BTCS Signs Non-Binding Letter of Intent to Merge with Blockchain Global

BTCS Inc. (OTCQB: BTCS) (“BTCS” or the “Company”), a blockchain technology focused company, has signed a non-binding Letter of Intent (“LOI”) to merge with Blockchain Global Limited (“BCG”), an Australian blockchain company, which will be subject to a number of conditions detailed at the end of this press release.

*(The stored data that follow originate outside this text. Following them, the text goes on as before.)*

structure TwPort where
  state : TwState
  busy : Bool
  lbit : BitVec 4
  lerr : BitVec 16
  arbl : BitVec 8
  nack : BitVec 8
  tmo : BitVec 8
  clr : BitVec 8
  lphase : BitVec 2
  lbyte : BitVec 9
  ptr : BitVec 16
  quar : Bool
  /-- Transfers and clears of the port, the first in progress (R468). -/
  jobs : List TwJob
  /-- Retries taken by the first, and the bit code of its latest arbitration loss. -/
  retries : Nat
  jobLoss : BitVec 4
  /-- The reset output XEN(RSTX) is driven low (R470). -/
  pulse : Bool
  /-- TW_PCFGn and the effective target address as the port took them, outside a transaction (R478). -/
  cfg : Word
  taddr : BitVec 7
  /-- The word last sampled by a read at its offset +0 (R401). -/
  sample : Option HeldRead
  deriving DecidableEq, Repr

structure Tw where
  ports : Vector TwPort 4
  /-- ADSEL1, ADSEL0 as sampled at the release of POR, kept in PD_AO. -/
  adsel : BitVec 2
  /-- The copy of TW0's address and enable in PD_AO (R478). -/
  aoAddr : BitVec 7
  aoEn : Bool
  /-- A waking transaction was not served (R472). -/
  wakeMissed : Bool
  /-- The ports whose quarantine a reset of the switched domains has ended (R469). -/
  quarWas : BitVec 4
  ltag : BitVec 16
  deriving DecidableEq, Repr

/-! ## Power, start, sleep and wake (15, 16) -/

/-- The place in the start, sleep and wake sequence (R482 to R491). -/
inductive PwrPhase where
  /-- Held in POR, or at step 1. -/
  | por
  /-- VDDA18 or VDD08 holds the switched domains in reset (R494). -/
  | supplyReset
  /-- Steps 2 to 8, up to the end of the self-test. -/
  | selfTest
  /-- Step 9, halted (R485). -/
  | halted
  /-- Step 9, waiting for EN or START. -/
  | waiting
  /-- Steps 10 and 11. -/
  | sequencing
  /-- After start-complete. -/
  | run
  /-- Asleep: only PD_AO runs. -/
  | asleep
  /-- Step 2a of a wake by TW0: PD_FAB and PD_TW are on, and the image is not loaded yet (R472, R482). -/
  | waking
  deriving DecidableEq, Repr

/-- A SLEEP in execution (R488). -/
structure SleepJob where
  ring : Ring
  wake : BitVec 5
  alarm : Word
  /-- A wake condition arose while the rails were falling (R490). -/
  kept : Bool
  deriving DecidableEq, Repr

structure Pwr where
  /-- Bit d: domain d of the R31 table is on; PD_AO is d = 0. -/
  on : BitVec 14
  /-- Domains commanded on whose supply has failed (R496, R224). -/
  lost : BitVec 14
  phase : PwrPhase
  /-- A START held in execution until the wait of step 9 (R485). -/
  startHeld : Option Ring
  sleep : Option SleepJob
  /-- EN is not acted on until the next wait of step 9 (R488). -/
  enIgnored : Bool
  /-- The wake sources armed and the alarm (R488). -/
  wake : BitVec 5
  alarm : Word
  /-- A wake condition to be taken as soon as step 6 of R488 ends (R490). -/
  wakeDue : Bool
  /-- A chip reset has been asked for as a reaction and not yet taken (R330, R259). -/
  resetDue : Bool
  /-- TMODE as sampled at the release of the VCC33 POR (R508). -/
  tmode : Bool
  /-- The flags that halted the start: PREVA and RSTC (R485). -/
  haltA : Bool
  haltR : Bool
  /-- The good side of the detectors of R495 that stand in no phase: the UVLO of VCC33, and the reset levels of VDDA18
  and VDD08 together. -/
  uvloGood : Bool
  coreGood : Bool
  /-- A start from a POR waits at step 1 for VDDA18 and VDD08 (R494). -/
  porWaits : Bool
  deriving DecidableEq, Repr

/-- The test access port (R507): the instruction register and the boundary-scan register, a bit for each ball of the
VIO, AO and two-wire banks. -/
structure Tap where
  ir : BitVec 5
  cells : BitVec 90
  deriving DecidableEq, Repr

/-! ## The whole -/

/-- The state of the part. -/
structure State where
  /-- The commands that wait, first in, first out (the model's own). -/
  pending : List Instr
  /-- The index of the next free value (the model's own, log 6). -/
  freeCount : Nat
  /-- Outputs, newest first (the model's own, log 8). -/
  out : List Out
  clk : Clk
  pwr : Pwr
  tmr : Tmr
  regs : Regs
  fab : Fab
  adc : Adc
  eng : Eng
  pwm : Pwm
  fb : Vector FbRail 8
  cmp : Cmp
  seq : Seq
  prn : Prn
  ldg : Ldg
  gau : Gau
  flt : Flt
  nvm : Nvm
  tw : Tw
  hif : Hif
  tap : Tap
  deriving DecidableEq, Repr

/-! ## Reset values -/

def Slice.reset : Slice :=
  { state := .off, ofs := 0, gain := 0x8000, skew := 0, age := 0, good := 0, mon := 0, calAt := 0,
    calOk := false }

def Adc.reset : Adc :=
  { slices := Vector.replicate 17 Slice.reset
    slotmap := Vector.ofFn fun p => ⟨p.val, by omega⟩
    mask := 0, tour := none, pitch := none, rotAt := 0, admission := none, targets := [], due := []
    errCount := Vector.replicate 8 0
    reg := { cur := 0, n := 0, inRound := false, roundAt := none }
    inj := { run := false, cur := 0, n := 0, src := 0, runs := 0, rings := [], trig := 0 }
    taken := [], cal := none, ptest := none
    pt := { chan := 0, inject := false, verdict := 0, meanA := 0, meanB := 0, nmeanA := 0, nmeanB := 0 }
    regRes := Vector.replicate 32 0, injRes := Vector.replicate 8 0, regWritten := 0, injWritten := 0
    ccal := Vector.replicate 104 { cofs := 0, cgain := 0x8000 }
    m0 := Vector.replicate 104 none
    llSkip := 0, injDrop := 0, ltag := 0 }

/-- The constant rvb that FFV 0 gives (R105). -/
def rvbConst : Int := 187649984

def EngRail.reset : EngRail :=
  { mode := .off, enabled := false, enabledAt := 0, bank := false
    bankA := Vector.replicate 32 0, bankB := Vector.replicate 32 0, table := false
    ripple0 := Vector.replicate 32 0, ripple1 := Vector.replicate 32 0
    dead0 := Vector.replicate 32 0, dead1 := Vector.replicate 32 0
    s11 := 0, s12 := 0, s21 := 0, s22 := 0, integ := 0, ff := 0
    vbus := 12000000, rvb := rvbConst, vbusMeasured := false, vbusAt := 0, vbold := false
    boost := .armed, boostCount := 0, bcnt := 0, ovf := false, refPrev := none, dref := 0, lastE := none
    iLost := 0, lastD := 0, fcs := [], fcAcc := 0, fcMissc := 0, fcClmp := 0, fcConsec := 0
    fcsusp := false, track := 0, assign := none, ckA := none, ckB := none, ckNext := 0 }

def Pair.reset : Pair := { recov := false, failed := false, times := [], mismatches := 0, ckAt := none, refused := 0 }

def Eng.reset : Eng :=
  { pairs := Vector.replicate 4 Pair.reset, rails := Vector.replicate 8 EngRail.reset, sched := []
    dutyQ := [], wsel := 0, ltag := 0 }

def Phasor.reset : Phasor :=
  { state := .unused, ramp := false, rkcause := 0, subfor := none, zofs := 0, drive := .hiz
    pulse := none, past := [], cmd := .time 0, carrAt := 0, carrLen := 0, prevLen := 0, offset := 0, target := 0, weight := 64
    wStep := 0, cur := none, iTgt := 0, trim := 0, trimI := 0, sinking := false, trips := 0
    tripped := false, implausible := 0, periods := 0, midNext := false, zCount := 0, zSum := 0
    zFault := false }

def PwmRail.reset : PwmRail :=
  { opmode := .off, act := 0, actNext := 0, shedding := none, dwell := 0, lightDwell := 0
    lightNext := false, iHist := [], iAvg := 0, loss := [], rackedNow := [], admission := none
    fcHold := 0 }

def Pwm.reset : Pwm :=
  { phases := Vector.replicate 48 Phasor.reset, rails := Vector.replicate 8 PwmRail.reset, ltag := 0 }

def PathCheck.reset : PathCheck :=
  { last := none, ranges := 0, dsum := 0, dcount := 0, absBad := 0, absFail := none, absLast := none
    absN := 0, ballSum := 0, ballN := 0 }

def FbRail.reset : FbRail :=
  { path := .remote, rlost := false, llost := false, blind := false, hact := false
    adj := false, adjAt := 0, hcause := 0, lcause := 0, hent := 0, stale := 0
    remote := PathCheck.reset, local_ := PathCheck.reset, lfsr := 0, d := 0, heads := 0, recent := []
    disagree := 0, next := 0, firedAt := none, firing := [], badPulses := 0, freshRun := 0, ovp := false, testAt := none }

/-- A window before its DACs have settled (R234), with the codes that CMP_THRn gives at reset; those
of the rail windows track a target of 0 (R231). -/
def Win.reset (n : Fin 80) : Win :=
  { low := true, high := true, latch := false, failed := false, lo := 0
    hi := if 48 ≤ n.val ∧ n.val < 64 then 0 else 1023 }

def Cmp.reset : Cmp :=
  { win := Vector.ofFn Win.reset, steep := Vector.replicate 4 .free, proof := none, cycle := false
    left := [], adjWait := [], steepRaised := false
    aoLow := Vector.replicate 3 true, aoHigh := Vector.replicate 3 true
    aoCfg := Vector.replicate 3 0x0BFF0800, ltag := 0 }

def SeqRail.reset : SeqRail :=
  { state := .off, pgood := false, retryc := 0, msel := 0, lcause := 0, xen := false, held := .none
    down := false, faultDown := false, discode := false }

def SeqGroup.reset : SeqGroup := { req := false, failed := false, retrying := false, retryc := 0 }

def Seq.reset : Seq :=
  { rails := Vector.replicate 16 SeqRail.reset, groups := Vector.replicate 8 SeqGroup.reset
    pfmem := 0, pfs := false, shutoff := false, core := false, retqual := false, en := false
    sysrst := false, ltag := 0 }

def PrnPort.reset : PrnPort :=
  { state := .disabled, eseq := 0, alert := 0, pstate := 0, cost := 0, costRail := 0, frames := 0
    crcerr := 0, stalls := 0, last := none, resp := none }

def PrnRail.reset : PrnRail :=
  { ref := 0, tgt := 0, gcls := 0, notify := false, seqown := false, m := 0, mrg := false, safe := none }

def Prn.reset : Prn :=
  { ports := Vector.replicate 4 PrnPort.reset, rails := Vector.replicate 8 PrnRail.reset, ltag := 0 }

def HoldUp.reset : HoldUp :=
  { cv1At := none, cv2At := none, lostAt := none, clean := true, power := 0, iLimit := 0, recent := [] }

def Ldg.reset : Ldg :=
  { src := .input, stale := false, capArmed := false, trig := 0, ride := 0xFFFFFFFF
    pPlan := 0, tSd := 0, cLearned := none, nlrn := 0, nrej := 0, nref := 0, eIn := 0, ePk := 0, ePlan := 0
    eRes := 0, ePack := 0, books := [], pHist := [], vbus := 0, vbusPrev := 0, iinHist := []
    vbusNew := [], iinNew := [], lastV := none, lastI := none, hold := HoldUp.reset, storedAt := 0
    blackout := none, lastReturn := 0, restarted := false, updAt := none, ltag := 0 }

def StepFind.reset : StepFind :=
  { start := 0, isum := 0, icount := 0, vsum := 0, vcount := 0, means := [] }

def Gau.reset : Gau :=
  { newPack := false, fresh := true, socrInit := true, socq := 0, socv := 0, soce := 0, socr := 0, u := 200
    restlessMs := 0, fullseen := false, disagree := false, norest := false, stale := false
    tout := false, vp := 0, r0 := 0, rp := 0, tau := 0, ql := none, nql := 0, vpk := 0, ipk := 0
    tpk := 0, ocvEst := 0, restMs := 0, restTaken := false, fullMs := 0, cutMs := 0, secMs := 0
    recMs := 0, learn := none, relax := [], find := StepFind.reset
    vNew := [], iNew := [], tNew := [], lastV := none, lastI := none, lastT := none }

def Flt.reset : Flt :=
  { classA := false, prevA := false, starting := true, test := false, recov := false, step := 0
    escStart := none, rstc := 0, pend := 0, again := 0, againAt := 0, alertTook := 0, errnTook := 0
    ladderInt := 0
    first := none, logHead := 0, drop := 0, queue := [], windows := [], pendKeys := [], brReq := [], ltag := 0 }

def Nvm.reset : Nvm :=
  { mem := [], dead := [], refuse := false, queue := [], winner := Vector.replicate 64 none, raised := []
    tied := [], corr := 0, uncorr := 0, weak := 0, scrPasses := 0, scrNext := 0, scrWeak := 0
    scrBad := 0, scrPassTime := 0, torn := 0, loaded := none, ltag := 0 }

def TwPort.reset : TwPort :=
  { state := .off, busy := false, lbit := 0xF, lerr := 0, arbl := 0, nack := 0, tmo := 0, clr := 0
    lphase := 0, lbyte := 0, ptr := 0, quar := false, jobs := [], retries := 0, jobLoss := 0xF
    pulse := false, cfg := 0x82364A4, taddr := 0, sample := none }

def Tw.reset : Tw :=
  { ports := #v[{ TwPort.reset with cfg := 0x82364A5 }, TwPort.reset, TwPort.reset, TwPort.reset], adsel := 0, aoAddr := 0x60, aoEn := true
    wakeMissed := false, quarWas := 0, ltag := 0 }

def Sq.reset : Sq :=
  { base := 0, en := false, weight := 1, cq := 0, size := 4, state := .disabled, stopping := false
    head := 0, tail := 0, submitted := 0, fetchedN := 0, doneN := 0, shown := [], fetched := []
    exec := none, posting := false, fenceWait := false, hist := [], lastTag := 0, credit := 0, next := none }

def Cq.reset : Cq :=
  { base := 0, en := false, agt := 0, agg := 1, intn := false, ien := false, vec := 1, size := 4
    state := .disabled, head := 0, tail := 0, p := true, held := [], sinceMsg := 0, firstAt := 0 }

/-- The MSI-X table after reset has every vector masked, as PCI Express gives it. -/
def Hif.reset : Hif :=
  { speed := 0, up := false, d3 := false, bme := false, msixEn := false, funcMask := false
    msixTable := Vector.replicate 32 (Vector.ofFn fun k => if k.val = 3 then 1 else 0), pba := 0
    rcnt := 0, lcause := 0, aer := none, poll := 8, dbAddr := 0, shAddr := 0, dbInFlight := false
    dbAgain := false, pollAt := 0, recovering := false, sq := Vector.replicate 16 Sq.reset, cq := Vector.replicate 16 Cq.reset
    nextOrd := 0 }

def Clk.reset : Clk :=
  { refsel := 0, lock := false, xrefOk := false, lossc := 0, slot := 0, rc := 0, frame0 := 0 }

def Tmr.reset : Tmr :=
  { now := 0, coarse := false, setPend := none, setLo := Vector.replicate 4 0, setCnt := 0
    mirror := none, gap := 0 }

def Regs.reset : Regs :=
  { live := [], shadow := [], acc := [], lock := false, autolock := false, errOff := 0, errCode := 0
    errMaster := 0, errCount := 0, rdsel := Vector.replicate 4 false, hold := Vector.replicate 4 none
    ssvid := 0, ssid := 0 }

def Fab.reset : Fab := { markers := [], lastSeq := [], heard := [], seqErr := 0 }

def Pwr.reset : Pwr :=
  { on := 1, lost := 0, phase := .por, startHeld := none, sleep := none, enIgnored := false, wake := 0
    alarm := 0, wakeDue := false, resetDue := false, tmode := false, haltA := false, haltR := false
    uvloGood := false, coreGood := false, porWaits := false }

/-- The machine right after reset: the VCC33_AO POR of R479, with only PD_AO on (R390) and the queue
empty. Registers stand at the values their tables give; what the tables leave out is named in log 2. -/
def State.reset : State :=
  { pending := [], freeCount := 0, out := [], clk := Clk.reset, pwr := Pwr.reset, tmr := Tmr.reset
    regs := Regs.reset, fab := Fab.reset, adc := Adc.reset, eng := Eng.reset, pwm := Pwm.reset
    fb := Vector.replicate 8 FbRail.reset, cmp := Cmp.reset, seq := Seq.reset, prn := Prn.reset
    ldg := Ldg.reset, gau := Gau.reset, flt := Flt.reset, nvm := Nvm.reset, tw := Tw.reset
    hif := Hif.reset, tap := { ir := 0b00001, cells := 0 } }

BCG operates four distinct business lines, an institutional exchange platform, transaction verification services (bitcoin mining), a blockchain start-up accelerator, and a blockchain technology consultancy. BCG generated AU$5.9 million (approximately US$4.4 million) revenue in FY16, a 300% increase over FY2015 revenue. BCG has approximately US$3.5 million in assets comprised of bitcoin and cash as of July 1, 2017, and is currently supporting its business through profit from operations. The reported revenues are audited in accordance with International Financial Reporting Standards and are financial measures not calculated in accordance with U.S. Generally Accepted Accounting Principles (“GAAP”). See the section below under “Non-GAAP Financial Measures”.

BCG’s ACX.io Exchange:
BCG wholly owns and operates ACX.io, an Australian Bitcoin Exchange and liquidity provider. Leveraging BCG’s asset security, exchange IP, and a proprietary liquidity engine, ACX provides a process to buy and sell bitcoin. Further, through ACX, BCG operates a proprietary arbitrage engine which captures a spread across multiple liquidity pools.

BCG Transaction Verification Services (bitcoin mining):
BCG currently owns approximately 6 petahash (“PH”) of mining capacity in a purpose-built outsourced facility in China. BCG’s China operation has access to electricity at approximately US$0.04/kwh.

BCG’s Start-up Accelerator:
BCG complements its core business operations with a novel start-up accelerator program targeted at companies that are developing innovative blockchain technologies and applications. Through BCG’s Melbourne Blockchain Center, a 6,000 square-foot leased facility launched in late 2014 and located in the heart of Melbourne, BCG has played a role in accelerating the development of a number of companies. BCG typically retains an equity stake in the companies it incubates and/or receives a licensing agreement or other economic incentive.

BCG’s Technology Consultancy:
BCG also provides blockchain technology advisory services including the preparation and support of crowd-sourced Blockchain token sales and Initial Coin Offerings.

“As early movers in a rapidly developing industry, we’ve assembled a talented team with the necessary expertise to excel,” stated Sam Lee, CEO of BCG. “In addition to our work with innovative companies through the Melbourne Blockchain Center, we’ve also positioned ourselves to be a leading consultant in the space, servicing companies that recognize the importance of incorporating blockchain technology into their organizational strategies. By teaming up with BTCS, we’re deepening our pool of talent.”

“The blockchain space continues to suffer from a talent void,” commented Charles Allen, CEO of BTCS. “Together with BCG, and their track record of success, we’re positioning ourselves to fill this talent void, ultimately capitalizing on the immense opportunity in blockchain technologies and leveraging our early-mover advantage.”

The LOI is subject to a number of conditions including the approval of BCG’s shareholders and board and the approval of BTCS’s board, and the settlement of all of BTCS’ debt prior to closing. The LOI is also subject to the execution of a definitive agreement which the parties agreed to execute within 30 daysfollowing the Company receiving the audited financial statements of BCG, audited in accordance with GAAP by an auditor registered with the Public Company Accounting Oversight Board. Under the terms of the LOI, BCG shareholders shall receive a combination of common stock, convertible preferred stock and warrants equal to 75% of the fully-diluted equity securities of the Company post-closing (the “Fully Diluted Equity”). The warrants will be a series of warrants drafted to reflect the differing outstanding warrants of the Company as of the closing date and contain similar terms including exercise prices, terms, and anti-dilution protection.

The LOI also provides that the two current executive officers of the Company will receive 12% of the Fully Diluted Equity in the form of common stock, preferred stock or restricted stock units in a manner to be determined by the Company.

Another key condition of the LOI is that the existing holders of BTCS securities which have anti-dilution protection, redemption features and similar protections must be eliminated as determined solely by BCG. The LOI requires the Company to establish an Equity Incentive Plan to acquire 20% of the Fully Diluted Equity which will be administered by an independent compensation committee. The binding agreement will provide that the Company shall have five directors of which, two shall be appointed by the Company prior to closing and three appointed by BCG. Three of the directors shall be independent, with one appointed by the Company and two by BCG, and two may be non-independent, one appointed by the Company and one by BCG. The Company’s Chief Executive Officer, Charles Allen, shall be deemed an acceptable non-independent director.

All insiders of the combined company would agree to a one-year lock-up on any equity issued in connection with the proposed transaction. There can be no assurance that the conditions to closing will be satisfied or the merger will be completed.